Photo by Symphony Barnes
Pepperdine supporters across the world helped raise more than $500,000 for the university on March 8, during Give2Pepp, Pepperdine’s first online fundraising event.
The giving day — which actually spanned a total of 37 hours, designed to honor the university’s founding in 1937 and to ensure that every time zone had a chance to give — was held on www.give2pepp.com. It was created to bring together Pepperdine as a community, helping to further current and future students, according to the event’s website. Donors could designate their monetary gifts to their area of choice, such as specific schools, departments or programs. A total of $562,049 was raised in 2,840 onsite and online donations of at least $5, according to the event’s website.
President Andrew K. Benton said Give2Pepp has exceeded his expectations.
“I think, for the first time out, this is a great success,” Benton said. “I love the idea that we encourage students that it’s not the size of the gift — it’s the fact that giving is going to mean a lot to their university, going forward, and certainly, it’s going to help us in national rankings. I think it builds great community spirit.”
Seaver Class Giving Officer of the Pepperdine Fund and 2014 Seaver alumna Angela Kappus said planning for this inaugural fundraising event has been ongoing for the past couple of years.
“We have just tried to rally all of our troops together,” Kappus said. “We’ve been working with so many different departments on campus — integrated marketing and communication, all of our alumni offices, all of the fundraisers at every school — just trying to get us all together for this awesome day.”
Director of the Pepperdine Fund Cynthia Ware explained how this event was prompted by the success Pepperdine students have had with Crowdfunding using the website impact.pepperdine.edu.
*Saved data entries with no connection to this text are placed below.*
-- ==== Sys2Proof/Tests/Slice0.lean ====
section
/-! SUPPORT. Tests: ill-formed terms, words written out from spec/opcode_table.json, one step on the vectors of
95_test_vectors.md and 96_supplement_vectors.md, and the witnesses of the statements' hypotheses. Every expected
value comes from the spec. -/

namespace Sys2Proof.Tests

open Sys2Proof.Machine

set_option maxRecDepth 100000

/-! ### Ill-formed terms -/

/-- R24, R84: arithmetic does not write R10. -/
theorem test_wellFormed_refuses_arith_r10 : (Instr.add64K .r10 1).wellFormed = false := by decide

/-- R24, R84: a load does not write R10. -/
theorem test_wellFormed_refuses_load_r10 : (Instr.ldxw .r10 .r1 0).wellFormed = false := by decide

/-- R24, R84: `LD IMM DW` does not write R10. -/
theorem test_wellFormed_refuses_lddw_r10 : (Instr.lddw .r10 0 0).wellFormed = false := by decide

/-- R240, log entry 26: an atomic operation with FETCH does not write R10. -/
theorem test_wellFormed_refuses_fetch_r10 : (Instr.atomic64FetchAdd .r1 .r10 0).wellFormed = false := by decide

/-- R84: R10 is allowed where it is only read. -/
theorem test_wellFormed_allows_r10_read :
    (Instr.jeqK .r10 0 0 0).wellFormed = true ∧ (Instr.stxdw .r10 .r10 0).wellFormed = true ∧
      (Instr.mov64X .r1 .r10).wellFormed = true := by decide

/-! ### Decoding: every row of the opcode table, its `match` with operands put in -/

/- arithmetic of class ALU64 and ALU, K-forms (R74). -/
theorem test_decode_arith_k_part1 :
    List.map (decodeTableWord 64)
        [
          0x89abcdef00000107, 0x89abcdef00000104, 0x89abcdef00000117, 0x89abcdef00000114, 0x89abcdef00000127,
          0x89abcdef00000124, 0x89abcdef00000137, 0x89abcdef00000134, 0x89abcdef00010137, 0x89abcdef00010134,
          0x89abcdef00000147, 0x89abcdef00000144, 0x89abcdef00000157, 0x89abcdef00000154, 0x89abcdef00000167,
          0x89abcdef00000164, 0x89abcdef00000177, 0x89abcdef00000174, 0x89abcdef00000197, 0x89abcdef00000194,
          0x89abcdef00010197, 0x89abcdef00010194, 0x89abcdef000001a7, 0x89abcdef000001a4] =
      List.map some
        [
          .add64K .r1 0x89abcdef, .add32K .r1 0x89abcdef, .sub64K .r1 0x89abcdef, .sub32K .r1 0x89abcdef,
          .mul64K .r1 0x89abcdef, .mul32K .r1 0x89abcdef, .div64K .r1 0x89abcdef, .div32K .r1 0x89abcdef,
          .sdiv64K .r1 0x89abcdef, .sdiv32K .r1 0x89abcdef, .or64K .r1 0x89abcdef, .or32K .r1 0x89abcdef,
          .and64K .r1 0x89abcdef, .and32K .r1 0x89abcdef, .lsh64K .r1 0x89abcdef, .lsh32K .r1 0x89abcdef,
          .rsh64K .r1 0x89abcdef, .rsh32K .r1 0x89abcdef, .mod64K .r1 0x89abcdef, .mod32K .r1 0x89abcdef,
          .smod64K .r1 0x89abcdef, .smod32K .r1 0x89abcdef, .xor64K .r1 0x89abcdef, .xor32K .r1 0x89abcdef] := by
  decide

theorem test_decode_arith_k_part2 :
    List.map (decodeTableWord 64)
        [
          0x89abcdef000001b7, 0x89abcdef000001b4, 0x89abcdef000001c7, 0x89abcdef000001c4, 0x89abcdef000801b7,
          0x89abcdef001001b7, 0x89abcdef002001b7, 0x89abcdef000801b4, 0x89abcdef001001b4, 0x89abcdef002001b4] =
      List.map some
        [
          .mov64K .r1 0x89abcdef, .mov32K .r1 0x89abcdef, .arsh64K .r1 0x89abcdef, .arsh32K .r1 0x89abcdef,
          .movsx64K8 .r1 0x89abcdef, .movsx64K16 .r1 0x89abcdef, .movsx64K32 .r1 0x89abcdef,
          .movsx32K8 .r1 0x89abcdef, .movsx32K16 .r1 0x89abcdef, .movsx32K32 .r1 0x89abcdef] := by
  decide

/- arithmetic of class ALU64 and ALU, X-forms (R74). -/
theorem test_decode_arith_x_part1 :
    List.map (decodeTableWord 64)
        [
          0x000000000000210f, 0x000000000000210c, 0x000000000000211f, 0x000000000000211c, 0x000000000000212f,
          0x000000000000212c, 0x000000000000213f, 0x000000000000213c, 0x000000000001213f, 0x000000000001213c,
          0x000000000000214f, 0x000000000000214c, 0x000000000000215f, 0x000000000000215c, 0x000000000000216f,
          0x000000000000216c, 0x000000000000217f, 0x000000000000217c, 0x000000000000219f, 0x000000000000219c,
          0x000000000001219f, 0x000000000001219c, 0x00000000000021af, 0x00000000000021ac] =
      List.map some
        [
          .add64X .r1 .r2, .add32X .r1 .r2, .sub64X .r1 .r2, .sub32X .r1 .r2, .mul64X .r1 .r2,
          .mul32X .r1 .r2, .div64X .r1 .r2, .div32X .r1 .r2, .sdiv64X .r1 .r2, .sdiv32X .r1 .r2,
          .or64X .r1 .r2, .or32X .r1 .r2, .and64X .r1 .r2, .and32X .r1 .r2, .lsh64X .r1 .r2, .lsh32X .r1 .r2,
          .rsh64X .r1 .r2, .rsh32X .r1 .r2, .mod64X .r1 .r2, .mod32X .r1 .r2, .smod64X .r1 .r2,
          .smod32X .r1 .r2, .xor64X .r1 .r2, .xor32X .r1 .r2] := by
  decide

theorem test_decode_arith_x_part2 :
    List.map (decodeTableWord 64)
        [
          0x00000000000021bf, 0x00000000000021bc, 0x00000000000021cf, 0x00000000000021cc, 0x00000000000821bf,
          0x00000000001021bf, 0x00000000002021bf, 0x00000000000821bc, 0x00000000001021bc, 0x00000000002021bc] =
      List.map some
        [
          .mov64X .r1 .r2, .mov32X .r1 .r2, .arsh64X .r1 .r2, .arsh32X .r1 .r2, .movsx64X8 .r1 .r2,
          .movsx64X16 .r1 .r2, .movsx64X32 .r1 .r2, .movsx32X8 .r1 .r2, .movsx32X16 .r1 .r2,
          .movsx32X32 .r1 .r2] := by
  decide

/- NEG and END (R74). -/
theorem test_decode_unary :
    List.map (decodeTableWord 64)
        [
          0x0000000000000187, 0x0000000000000184, 0x00000010000001d4, 0x00000020000001d4, 0x00000040000001d4,
          0x00000010000001dc, 0x00000020000001dc, 0x00000040000001dc, 0x00000010000001d7, 0x00000020000001d7,
          0x00000040000001d7] =
      List.map some
        [
          .neg64 .r1, .neg32 .r1, .tole16 .r1, .tole32 .r1, .tole64 .r1, .tobe16 .r1, .tobe32 .r1,
          .tobe64 .r1, .bswap16 .r1, .bswap32 .r1, .bswap64 .r1] := by
  decide

/- conditional jumps, K-forms: dst R10, the unread `src_reg` 13 (R75, R78). -/
theorem test_decode_jump_k :
    List.map (decodeTableWord 64)
        [
          0x89abcdef8123da15, 0x89abcdef8123da16, 0x89abcdef8123da25, 0x89abcdef8123da26, 0x89abcdef8123da35,
          0x89abcdef8123da36, 0x89abcdef8123da45, 0x89abcdef8123da46, 0x89abcdef8123da55, 0x89abcdef8123da56,
          0x89abcdef8123da65, 0x89abcdef8123da66, 0x89abcdef8123da75, 0x89abcdef8123da76, 0x89abcdef8123daa5,
          0x89abcdef8123daa6, 0x89abcdef8123dab5, 0x89abcdef8123dab6, 0x89abcdef8123dac5, 0x89abcdef8123dac6,
          0x89abcdef8123dad5, 0x89abcdef8123dad6] =
      List.map some
        [
          .jeqK .r10 0xd 0x8123 0x89abcdef, .jeq32K .r10 0xd 0x8123 0x89abcdef,
          .jgtK .r10 0xd 0x8123 0x89abcdef, .jgt32K .r10 0xd 0x8123 0x89abcdef,
          .jgeK .r10 0xd 0x8123 0x89abcdef, .jge32K .r10 0xd 0x8123 0x89abcdef,
          .jsetK .r10 0xd 0x8123 0x89abcdef, .jset32K .r10 0xd 0x8123 0x89abcdef,
          .jneK .r10 0xd 0x8123 0x89abcdef, .jne32K .r10 0xd 0x8123 0x89abcdef,
          .jsgtK .r10 0xd 0x8123 0x89abcdef, .jsgt32K .r10 0xd 0x8123 0x89abcdef,
          .jsgeK .r10 0xd 0x8123 0x89abcdef, .jsge32K .r10 0xd 0x8123 0x89abcdef,
          .jltK .r10 0xd 0x8123 0x89abcdef, .jlt32K .r10 0xd 0x8123 0x89abcdef,
          .jleK .r10 0xd 0x8123 0x89abcdef, .jle32K .r10 0xd 0x8123 0x89abcdef,
          .jsltK .r10 0xd 0x8123 0x89abcdef, .jslt32K .r10 0xd 0x8123 0x89abcdef,
          .jsleK .r10 0xd 0x8123 0x89abcdef, .jsle32K .r10 0xd 0x8123 0x89abcdef] := by
  decide

/- conditional jumps, X-forms (R75). -/
theorem test_decode_jump_x :
    List.map (decodeTableWord 64)
        [
          0x000000008123a11d, 0x000000008123a11e, 0x000000008123a12d, 0x000000008123a12e, 0x000000008123a13d,
          0x000000008123a13e, 0x000000008123a14d, 0x000000008123a14e, 0x000000008123a15d, 0x000000008123a15e,
          0x000000008123a16d, 0x000000008123a16e, 0x000000008123a17d, 0x000000008123a17e, 0x000000008123a1ad,
          0x000000008123a1ae, 0x000000008123a1bd, 0x000000008123a1be, 0x000000008123a1cd, 0x000000008123a1ce,
          0x000000008123a1dd, 0x000000008123a1de] =
      List.map some
        [
          .jeqX .r1 .r10 0x8123, .jeq32X .r1 .r10 0x8123, .jgtX .r1 .r10 0x8123, .jgt32X .r1 .r10 0x8123,
          .jgeX .r1 .r10 0x8123, .jge32X .r1 .r10 0x8123, .jsetX .r1 .r10 0x8123, .jset32X .r1 .r10 0x8123,
          .jneX .r1 .r10 0x8123, .jne32X .r1 .r10 0x8123, .jsgtX .r1 .r10 0x8123, .jsgt32X .r1 .r10 0x8123,
          .jsgeX .r1 .r10 0x8123, .jsge32X .r1 .r10 0x8123, .jltX .r1 .r10 0x8123, .jlt32X .r1 .r10 0x8123,
          .jleX .r1 .r10 0x8123, .jle32X .r1 .r10 0x8123, .jsltX .r1 .r10 0x8123, .jslt32X .r1 .r10 0x8123,
          .jsleX .r1 .r10 0x8123, .jsle32X .r1 .r10 0x8123] := by
  decide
Crowdfunding has given students the opportunity to raise money for individuals and groups in need of financial resources, according to Ware. Ware cited an example of how the Dance in Flight cast recently used the website to raise all the money they needed for a new dance floor.
Ware said the aim of Give2Pepp was to go even further than Pepperdine crowdfunding, and to create a bigger, single event to give the Pepperdine community the chance to come together to give back to the university, while simultaneously highlighting larger projects and needs.
“Rather than Crowdfund smaller initiatives, giving days provide nonprofits an opportunity to harness their entire community and spotlight larger projects and needs,” Ware said. “Having a single day of solidarity focused on online giving just makes good sense. Everyone gets to participate, and most gifts are incentivized with matching money.”
Ware explained how on this giving day, several departments joined together to garner support, from the Seaver Student Philanthropy Council, to the president’s office, to graduate students, to athletic coaches, and many others, making it a university-wide effort.
“This is what the future of fundraising looks like, where every department and individual person carries the message, rather than relying on a single team of fundraisers,” Ware said.
During Give2Pepp, many challenges were held, making it possible for people to show their advocacy for the area of Pepperdine that matters most to them. Many of the challenges included goals for certain numbers of people to donate within a certain period of time, or to donate a certain amount, unlocking further funding for the chosen area.
Some of these challenges included the “Pepperdine Alumni Competition,” held among Pepperdine’s five schools, and the “Athletics Bonus Pool Competition” among Pepperdine athletics teams.
Ware said the fact that people from so many different departments partook in and backed this collective effort demonstrates advancements in Pepperdine giving culture.
“Pepperdine’s culture is changing,” Ware said. “There are not siloed departments waiting for the annual giving office to do all the fundraising.”
Freshman Joseph Lee was just one students who stepped up and gave back to a department that matters a lot to him.
“I gave to the psychology department because I am a psych major right now, and I wanted to show my support by allowing them to use my money to buy more resources, to encourage more learning for the incoming freshmen or the current students right now,” Lee said.
Ware said it’s important for students to understand that because Pepperdine is a private institution and nonprofit, they don’t qualify for government funds that other universities can receive. Even small gifts of just $5 help maintain confidence in the school and help further student achievement.
“Since we have a reputation for being elite and wealthy, most students just fall into the mindset that ‘Pepperdine doesn’t need my donation, but other charities do,’” Ware said. “This is a fundamental misunderstanding about how higher education works.”
President of Pepperdine Student Philanthropy Council and senior Allie Berry reiterated this point.
“On the student side, we’re not trying to get millions of dollars,” Berry said. “We just want people to be involved and give back to the university.”
Ware noted that for Seaver College, the U.S. News & World Report uses alumni donations as a gauge of alumni satisfaction, in calculating colleges’ ranking percentages.
Pepperdine Student Philanthropy Council member and senior Madison Witte additionally pointed out that not only do donations help raise the university’s ranking, but the ranking of students as alum in the workforce, as well.
“Every donor that gives increases our degree,” Witte said. “So, after we graduate, our diplomas are worth more, so getting jobs will be better, and it’ll be easier.”
Final donor and dollar totals for Give2Pepp will be released March 24, 2017, according to the event’s press release.